Bless you for indulging me, people! I keep trying to be stern with myself about not making it into a Thing in my head. But, you know, it's nice, this fancying thing - even if I later realise that he's Not That Bright/Not Remotely Into Me/Secretly A Cylon/Whatever. This bit's quite nice.
I'm jealous. Of him, for getting to call Fay and not sell a kidney.
Pshaw! He should be jealous of you, for getting to make out with Fay!
...er. Suddenly I seem to be the Queen of the Ego People. What happened there?
You say "Secretly a Cylon" as if this were a bad thing. I mean, have you
seen
them?
Such
a good point.
They're like Vibrators: The Next Generation.
But, you know, it's nice, this fancying thing - even if I later realise that he's Not That Bright/Not Remotely Into Me/Secretly A Cylon/Whatever.
Secretly a Cylon? Do you know how exceptionally cool that would be? You could have your Cylon, and I could keep hoping for a lovely little hobbit hole of my very own.
All I heard from her was a bunch of giggling. (I'm still in Idaho.)

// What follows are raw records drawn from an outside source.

def run1D (w : Nat) (s : State) : Host.Outcome State Fault Refusal :=
  match w / 512 % 256 with
  | 0 => if w / 524288 % 8 == 0 then (if true then execTlInv (BitVec.ofNat 4 (w / 4194304 % 16)) (BitVec.ofNat 2 (w / 131072 % 4)) (BitVec.ofNat 4 (w / 32 % 16)) (BitVec.ofNat 5 (w % 32)) s else unmeant s) else unmeant s
  | 1 => if w / 32 % 16 == 0 && w / 524288 % 8 == 0 then (if true then execTlInva (BitVec.ofNat 4 (w / 4194304 % 16)) (BitVec.ofNat 2 (w / 131072 % 4)) (BitVec.ofNat 5 (w % 32)) s else unmeant s) else unmeant s
  | 2 => if w / 131072 % 32 == 0 then (if true then execTlProbe (BitVec.ofNat 4 (w / 4194304 % 16)) (BitVec.ofNat 4 (w / 32 % 16)) (BitVec.ofNat 5 (w % 32)) s else unmeant s) else unmeant s
  | 3 => if w / 131072 % 32 == 0 then (if true then execTlRoot (BitVec.ofNat 4 (w / 4194304 % 16)) (BitVec.ofNat 4 (w / 32 % 16)) (BitVec.ofNat 5 (w % 32)) s else unmeant s) else unmeant s
  | 4 => if w / 131072 % 32 == 0 then (if true then execTlHash (BitVec.ofNat 4 (w / 4194304 % 16)) (BitVec.ofNat 4 (w / 32 % 16)) (BitVec.ofNat 5 (w % 32)) s else unmeant s) else unmeant s
  | 5 => if w / 131072 % 32 == 0 then (if true then execTlDlog (BitVec.ofNat 4 (w / 4194304 % 16)) (BitVec.ofNat 4 (w / 32 % 16)) (BitVec.ofNat 5 (w % 32)) s else unmeant s) else unmeant s
  | 16 => if w / 32 % 16 == 0 && w / 131072 % 32 == 0 then (if true then execPtQuiesce (BitVec.ofNat 4 (w / 4194304 % 16)) (BitVec.ofNat 5 (w % 32)) s else unmeant s) else unmeant s
  | 17 => if w / 131072 % 32 == 0 then (if true then execPtLayout (BitVec.ofNat 4 (w / 4194304 % 16)) (BitVec.ofNat 4 (w / 32 % 16)) (BitVec.ofNat 5 (w % 32)) s else unmeant s) else unmeant s
  | 18 => if w / 131072 % 32 == 0 then (if true then execPtVfsetAssign (BitVec.ofNat 4 (w / 4194304 % 16)) (BitVec.ofNat 4 (w / 32 % 16)) (BitVec.ofNat 5 (w % 32)) s else unmeant s) else unmeant s
  | 19 => if w / 32 % 16 == 0 && w / 131072 % 32 == 0 then (if true then execPtWays (BitVec.ofNat 4 (w / 4194304 % 16)) (BitVec.ofNat 5 (w % 32)) s else unmeant s) else unmeant s
  | 20 => if w / 131072 % 32 == 0 then (if true then execPtMove (BitVec.ofNat 4 (w / 4194304 % 16)) (BitVec.ofNat 4 (w / 32 % 16)) (BitVec.ofNat 5 (w % 32)) s else unmeant s) else unmeant s
  | 21 => if w / 32 % 16 == 0 && w / 131072 % 32 == 0 then (if true then execPtFlr (BitVec.ofNat 4 (w / 4194304 % 16)) (BitVec.ofNat 5 (w % 32)) s else unmeant s) else unmeant s
  | 32 => if w / 32 % 16 == 0 && w / 131072 % 32 == 0 then (if true then execGtLset (BitVec.ofNat 4 (w / 4194304 % 16)) (BitVec.ofNat 5 (w % 32)) s else unmeant s) else unmeant s
  | 33 => if w / 131072 % 32 == 0 then (if true then execGtParty (BitVec.ofNat 4 (w / 4194304 % 16)) (BitVec.ofNat 4 (w / 32 % 16)) (BitVec.ofNat 5 (w % 32)) s else unmeant s) else unmeant s
  | 34 => if w / 131072 % 32 == 0 then (if true then execGtReleaseInstall (BitVec.ofNat 4 (w / 4194304 % 16)) (BitVec.ofNat 4 (w / 32 % 16)) (BitVec.ofNat 5 (w % 32)) s else unmeant s) else unmeant s
  | _ => unmeant s

def inf00 (w : Nat) : Option Info :=
  match w / 32768 % 128 with
  | 0 => if true then (if true then some (infoAdd (BitVec.ofNat 4 (w / 4194304 % 16)) (BitVec.ofNat 5 (w / 1024 % 32)) (BitVec.ofNat 5 (w / 32 % 32)) (BitVec.ofNat 5 (w % 32))) else none) else none
  | 1 => if true then (if true then some (infoSub (BitVec.ofNat 4 (w / 4194304 % 16)) (BitVec.ofNat 5 (w / 1024 % 32)) (BitVec.ofNat 5 (w / 32 % 32)) (BitVec.ofNat 5 (w % 32))) else none) else none
  | 2 => if true then (if true then some (infoMul (BitVec.ofNat 4 (w / 4194304 % 16)) (BitVec.ofNat 5 (w / 1024 % 32)) (BitVec.ofNat 5 (w / 32 % 32)) (BitVec.ofNat 5 (w % 32))) else none) else none
  | 3 => if true then (if true then some (infoMulh (BitVec.ofNat 4 (w / 4194304 % 16)) (BitVec.ofNat 5 (w / 1024 % 32)) (BitVec.ofNat 5 (w / 32 % 32)) (BitVec.ofNat 5 (w % 32))) else none) else none
  | 4 => if true then (if true then some (infoMulhn (BitVec.ofNat 4 (w / 4194304 % 16)) (BitVec.ofNat 5 (w / 1024 % 32)) (BitVec.ofNat 5 (w / 32 % 32)) (BitVec.ofNat 5 (w % 32))) else none) else none
  | 5 => if true then (if true then some (infoDiv (BitVec.ofNat 4 (w / 4194304 % 16)) (BitVec.ofNat 5 (w / 1024 % 32)) (BitVec.ofNat 5 (w / 32 % 32)) (BitVec.ofNat 5 (w % 32))) else none) else none
  | 6 => if true then (if true then some (infoDivn (BitVec.ofNat 4 (w / 4194304 % 16)) (BitVec.ofNat 5 (w / 1024 % 32)) (BitVec.ofNat 5 (w / 32 % 32)) (BitVec.ofNat 5 (w % 32))) else none) else none
  | 7 => if true then (if true then some (infoRem (BitVec.ofNat 4 (w / 4194304 % 16)) (BitVec.ofNat 5 (w / 1024 % 32)) (BitVec.ofNat 5 (w / 32 % 32)) (BitVec.ofNat 5 (w % 32))) else none) else none
  | 8 => if true then (if true then some (infoRemn (BitVec.ofNat 4 (w / 4194304 % 16)) (BitVec.ofNat 5 (w / 1024 % 32)) (BitVec.ofNat 5 (w / 32 % 32)) (BitVec.ofNat 5 (w % 32))) else none) else none
  | 9 => if true then (if true then some (infoAnd (BitVec.ofNat 4 (w / 4194304 % 16)) (BitVec.ofNat 5 (w / 1024 % 32)) (BitVec.ofNat 5 (w / 32 % 32)) (BitVec.ofNat 5 (w % 32))) else none) else none
  | 10 => if true then (if true then some (infoOr (BitVec.ofNat 4 (w / 4194304 % 16)) (BitVec.ofNat 5 (w / 1024 % 32)) (BitVec.ofNat 5 (w / 32 % 32)) (BitVec.ofNat 5 (w % 32))) else none) else none
  | 11 => if true then (if true then some (infoXor (BitVec.ofNat 4 (w / 4194304 % 16)) (BitVec.ofNat 5 (w / 1024 % 32)) (BitVec.ofNat 5 (w / 32 % 32)) (BitVec.ofNat 5 (w % 32))) else none) else none
  | 12 => if true then (if true then some (infoAndn (BitVec.ofNat 4 (w / 4194304 % 16)) (BitVec.ofNat 5 (w / 1024 % 32)) (BitVec.ofNat 5 (w / 32 % 32)) (BitVec.ofNat 5 (w % 32))) else none) else none
  | 13 => if true then (if true then some (infoShl (BitVec.ofNat 4 (w / 4194304 % 16)) (BitVec.ofNat 5 (w / 1024 % 32)) (BitVec.ofNat 5 (w / 32 % 32)) (BitVec.ofNat 5 (w % 32))) else none) else none
  | 14 => if true then (if true then some (infoShr (BitVec.ofNat 4 (w / 4194304 % 16)) (BitVec.ofNat 5 (w / 1024 % 32)) (BitVec.ofNat 5 (w / 32 % 32)) (BitVec.ofNat 5 (w % 32))) else none) else none
  | 15 => if true then (if true then some (infoSar (BitVec.ofNat 4 (w / 4194304 % 16)) (BitVec.ofNat 5 (w / 1024 % 32)) (BitVec.ofNat 5 (w / 32 % 32)) (BitVec.ofNat 5 (w % 32))) else none) else none
  | 16 => if true then (if true then some (infoMin (BitVec.ofNat 4 (w / 4194304 % 16)) (BitVec.ofNat 5 (w / 1024 % 32)) (BitVec.ofNat 5 (w / 32 % 32)) (BitVec.ofNat 5 (w % 32))) else none) else none
  | 17 => if true then (if true then some (infoMax (BitVec.ofNat 4 (w / 4194304 % 16)) (BitVec.ofNat 5 (w / 1024 % 32)) (BitVec.ofNat 5 (w / 32 % 32)) (BitVec.ofNat 5 (w % 32))) else none) else none
  | 18 => if true then (if true then some (infoMinn (BitVec.ofNat 4 (w / 4194304 % 16)) (BitVec.ofNat 5 (w / 1024 % 32)) (BitVec.ofNat 5 (w / 32 % 32)) (BitVec.ofNat 5 (w % 32))) else none) else none
  | 19 => if true then (if true then some (infoMaxn (BitVec.ofNat 4 (w / 4194304 % 16)) (BitVec.ofNat 5 (w / 1024 % 32)) (BitVec.ofNat 5 (w / 32 % 32)) (BitVec.ofNat 5 (w % 32))) else none) else none
  | 20 => if w % 32 == 0 then (if true then some (infoClz (BitVec.ofNat 4 (w / 4194304 % 16)) (BitVec.ofNat 5 (w / 1024 % 32)) (BitVec.ofNat 5 (w / 32 % 32))) else none) else none
  | 21 => if w % 32 == 0 then (if true then some (infoCtz (BitVec.ofNat 4 (w / 4194304 % 16)) (BitVec.ofNat 5 (w / 1024 % 32)) (BitVec.ofNat 5 (w / 32 % 32))) else none) else none
  | 22 => if w % 32 == 0 then (if true then some (infoPopc (BitVec.ofNat 4 (w / 4194304 % 16)) (BitVec.ofNat 5 (w / 1024 % 32)) (BitVec.ofNat 5 (w / 32 % 32))) else none) else none
  | 23 => if true then (if true then some (infoRotl (BitVec.ofNat 4 (w / 4194304 % 16)) (BitVec.ofNat 5 (w / 1024 % 32)) (BitVec.ofNat 5 (w / 32 % 32)) (BitVec.ofNat 5 (w % 32))) else none) else none
  | _ => none

def inf01 (w : Nat) : Option Info :=
  match w / 524288 % 8 with
  | 0 => if true then (if true then some (infoAddi (BitVec.ofNat 4 (w / 4194304 % 16)) (BitVec.ofNat 5 (w / 16384 % 32)) (BitVec.ofNat 5 (w / 512 % 32)) (BitVec.ofNat 9 (w % 512))) else none) else none
  | 1 => if true then (if true then some (infoAndi (BitVec.ofNat 4 (w / 4194304 % 16)) (BitVec.ofNat 5 (w / 16384 % 32)) (BitVec.ofNat 5 (w / 512 % 32)) (BitVec.ofNat 9 (w % 512))) else none) else none
  | 2 => if true then (if true then some (infoOri (BitVec.ofNat 4 (w / 4194304 % 16)) (BitVec.ofNat 5 (w / 16384 % 32)) (BitVec.ofNat 5 (w / 512 % 32)) (BitVec.ofNat 9 (w % 512))) else none) else none
  | 3 => if true then (if true then some (infoXori (BitVec.ofNat 4 (w / 4194304 % 16)) (BitVec.ofNat 5 (w / 16384 % 32)) (BitVec.ofNat 5 (w / 512 % 32)) (BitVec.ofNat 9 (w % 512))) else none) else none
  | 4 => if w / 64 % 8 == 0 then (if true then some (infoShli (BitVec.ofNat 4 (w / 4194304 % 16)) (BitVec.ofNat 5 (w / 16384 % 32)) (BitVec.ofNat 5 (w / 512 % 32)) (BitVec.ofNat 6 (w % 64))) else none) else none
  | 5 => if w / 64 % 8 == 0 then (if true then some (infoShri (BitVec.ofNat 4 (w / 4194304 % 16)) (BitVec.ofNat 5 (w / 16384 % 32)) (BitVec.ofNat 5 (w / 512 % 32)) (BitVec.ofNat 6 (w % 64))) else none) else none
  | 6 => if w / 64 % 8 == 0 then (if true then some (infoSari (BitVec.ofNat 4 (w / 4194304 % 16)) (BitVec.ofNat 5 (w / 16384 % 32)) (BitVec.ofNat 5 (w / 512 % 32)) (BitVec.ofNat 6 (w % 64))) else none) else none
  | 7 => if true then (if true then some (infoMuli (BitVec.ofNat 4 (w / 4194304 % 16)) (BitVec.ofNat 5 (w / 16384 % 32)) (BitVec.ofNat 5 (w / 512 % 32)) (BitVec.ofNat 9 (w % 512))) else none) else none
  | _ => none

def inf02 (w : Nat) : Option Info :=
  match w / 1048576 % 4 with
  | 0 => if true then (if true then some (infoLi (BitVec.ofNat 4 (w / 4194304 % 16)) (BitVec.ofNat 5 (w / 32768 % 32)) (BitVec.ofNat 15 (w % 32768))) else none) else none
  | 1 => if true then (if true then some (infoLic (BitVec.ofNat 4 (w / 4194304 % 16)) (BitVec.ofNat 5 (w / 32768 % 32)) (BitVec.ofNat 15 (w % 32768))) else none) else none
  | _ => none

def inf03 (w : Nat) : Option Info :=
  match w / 1024 % 16 with
  | 0 => if w / 16384 % 4 == 0 then (if true then some (infoCmpEq (BitVec.ofNat 4 (w / 4194304 % 16)) (BitVec.ofNat 3 (w / 524288 % 8)) (BitVec.ofNat 3 (w / 65536 % 8)) (BitVec.ofNat 5 (w / 32 % 32)) (BitVec.ofNat 5 (w % 32))) else none) else none
  | 1 => if w / 16384 % 4 == 0 then (if true then some (infoCmpNe (BitVec.ofNat 4 (w / 4194304 % 16)) (BitVec.ofNat 3 (w / 524288 % 8)) (BitVec.ofNat 3 (w / 65536 % 8)) (BitVec.ofNat 5 (w / 32 % 32)) (BitVec.ofNat 5 (w % 32))) else none) else none
  | 2 => if w / 16384 % 4 == 0 then (if true then some (infoCmpLt (BitVec.ofNat 4 (w / 4194304 % 16)) (BitVec.ofNat 3 (w / 524288 % 8)) (BitVec.ofNat 3 (w / 65536 % 8)) (BitVec.ofNat 5 (w / 32 % 32)) (BitVec.ofNat 5 (w % 32))) else none) else none
  | 3 => if w / 16384 % 4 == 0 then (if true then some (infoCmpGe (BitVec.ofNat 4 (w / 4194304 % 16)) (BitVec.ofNat 3 (w / 524288 % 8)) (BitVec.ofNat 3 (w / 65536 % 8)) (BitVec.ofNat 5 (w / 32 % 32)) (BitVec.ofNat 5 (w % 32))) else none) else none
  | 4 => if w / 16384 % 4 == 0 then (if true then some (infoCmpLtn (BitVec.ofNat 4 (w / 4194304 % 16)) (BitVec.ofNat 3 (w / 524288 % 8)) (BitVec.ofNat 3 (w / 65536 % 8)) (BitVec.ofNat 5 (w / 32 % 32)) (BitVec.ofNat 5 (w % 32))) else none) else none
  | 5 => if w / 16384 % 4 == 0 then (if true then some (infoCmpGen (BitVec.ofNat 4 (w / 4194304 % 16)) (BitVec.ofNat 3 (w / 524288 % 8)) (BitVec.ofNat 3 (w / 65536 % 8)) (BitVec.ofNat 5 (w / 32 % 32)) (BitVec.ofNat 5 (w % 32))) else none) else none
  | 6 => if w / 16384 % 4 == 0 then (if true then some (infoCmpTand (BitVec.ofNat 4 (w / 4194304 % 16)) (BitVec.ofNat 3 (w / 524288 % 8)) (BitVec.ofNat 3 (w / 65536 % 8)) (BitVec.ofNat 5 (w / 32 % 32)) (BitVec.ofNat 5 (w % 32))) else none) else none
  | 7 => if w / 16384 % 4 == 0 then (if true then some (infoCmpTnand (BitVec.ofNat 4 (w / 4194304 % 16)) (BitVec.ofNat 3 (w / 524288 % 8)) (BitVec.ofNat 3 (w / 65536 % 8)) (BitVec.ofNat 5 (w / 32 % 32)) (BitVec.ofNat 5 (w % 32))) else none) else none
  | _ => none

def inf04 (w : Nat) : Option Info :=
  match w / 8192 % 8 with
  | 0 => if true then (if true then some (infoCmpiEq (BitVec.ofNat 4 (w / 4194304 % 16)) (BitVec.ofNat 3 (w / 524288 % 8)) (BitVec.ofNat 3 (w / 65536 % 8)) (BitVec.ofNat 5 (w / 256 % 32)) (BitVec.ofNat 8 (w % 256))) else none) else none
  | 1 => if true then (if true then some (infoCmpiNe (BitVec.ofNat 4 (w / 4194304 % 16)) (BitVec.ofNat 3 (w / 524288 % 8)) (BitVec.ofNat 3 (w / 65536 % 8)) (BitVec.ofNat 5 (w / 256 % 32)) (BitVec.ofNat 8 (w % 256))) else none) else none
  | 2 => if true then (if true then some (infoCmpiLt (BitVec.ofNat 4 (w / 4194304 % 16)) (BitVec.ofNat 3 (w / 524288 % 8)) (BitVec.ofNat 3 (w / 65536 % 8)) (BitVec.ofNat 5 (w / 256 % 32)) (BitVec.ofNat 8 (w % 256))) else none) else none
  | 3 => if true then (if true then some (infoCmpiGe (BitVec.ofNat 4 (w / 4194304 % 16)) (BitVec.ofNat 3 (w / 524288 % 8)) (BitVec.ofNat 3 (w / 65536 % 8)) (BitVec.ofNat 5 (w / 256 % 32)) (BitVec.ofNat 8 (w % 256))) else none) else none
  | 4 => if true then (if true then some (infoCmpiLtn (BitVec.ofNat 4 (w / 4194304 % 16)) (BitVec.ofNat 3 (w / 524288 % 8)) (BitVec.ofNat 3 (w / 65536 % 8)) (BitVec.ofNat 5 (w / 256 % 32)) (BitVec.ofNat 8 (w % 256))) else none) else none
  | 5 => if true then (if true then some (infoCmpiGen (BitVec.ofNat 4 (w / 4194304 % 16)) (BitVec.ofNat 3 (w / 524288 % 8)) (BitVec.ofNat 3 (w / 65536 % 8)) (BitVec.ofNat 5 (w / 256 % 32)) (BitVec.ofNat 8 (w % 256))) else none) else none
  | 6 => if w / 64 % 4 == 0 then (if true then some (infoCmpiTbit (BitVec.ofNat 4 (w / 4194304 % 16)) (BitVec.ofNat 3 (w / 524288 % 8)) (BitVec.ofNat 3 (w / 65536 % 8)) (BitVec.ofNat 5 (w / 256 % 32)) (BitVec.ofNat 6 (w % 64))) else none) else none
  | 7 => if w / 64 % 4 == 0 then (if true then some (infoCmpiTnbit (BitVec.ofNat 4 (w / 4194304 % 16)) (BitVec.ofNat 3 (w / 524288 % 8)) (BitVec.ofNat 3 (w / 65536 % 8)) (BitVec.ofNat 5 (w / 256 % 32)) (BitVec.ofNat 6 (w % 64))) else none) else none
  | _ => none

I have given up looking for chicks on OKCupid (I can't complain 'They never write me back!' because I hardly ever do either) and answered an email from a boy. I was intrigued because the "other people like this" strip included a guy who I already know and love. I have gone so far as to invite him to a party on Saturday. I can't decide if I am saucy and bold or blind and stupid.
Saucy and bold! Saucy and bold!
He's busy on Saturday but we might be meeting for lunch next wednesday.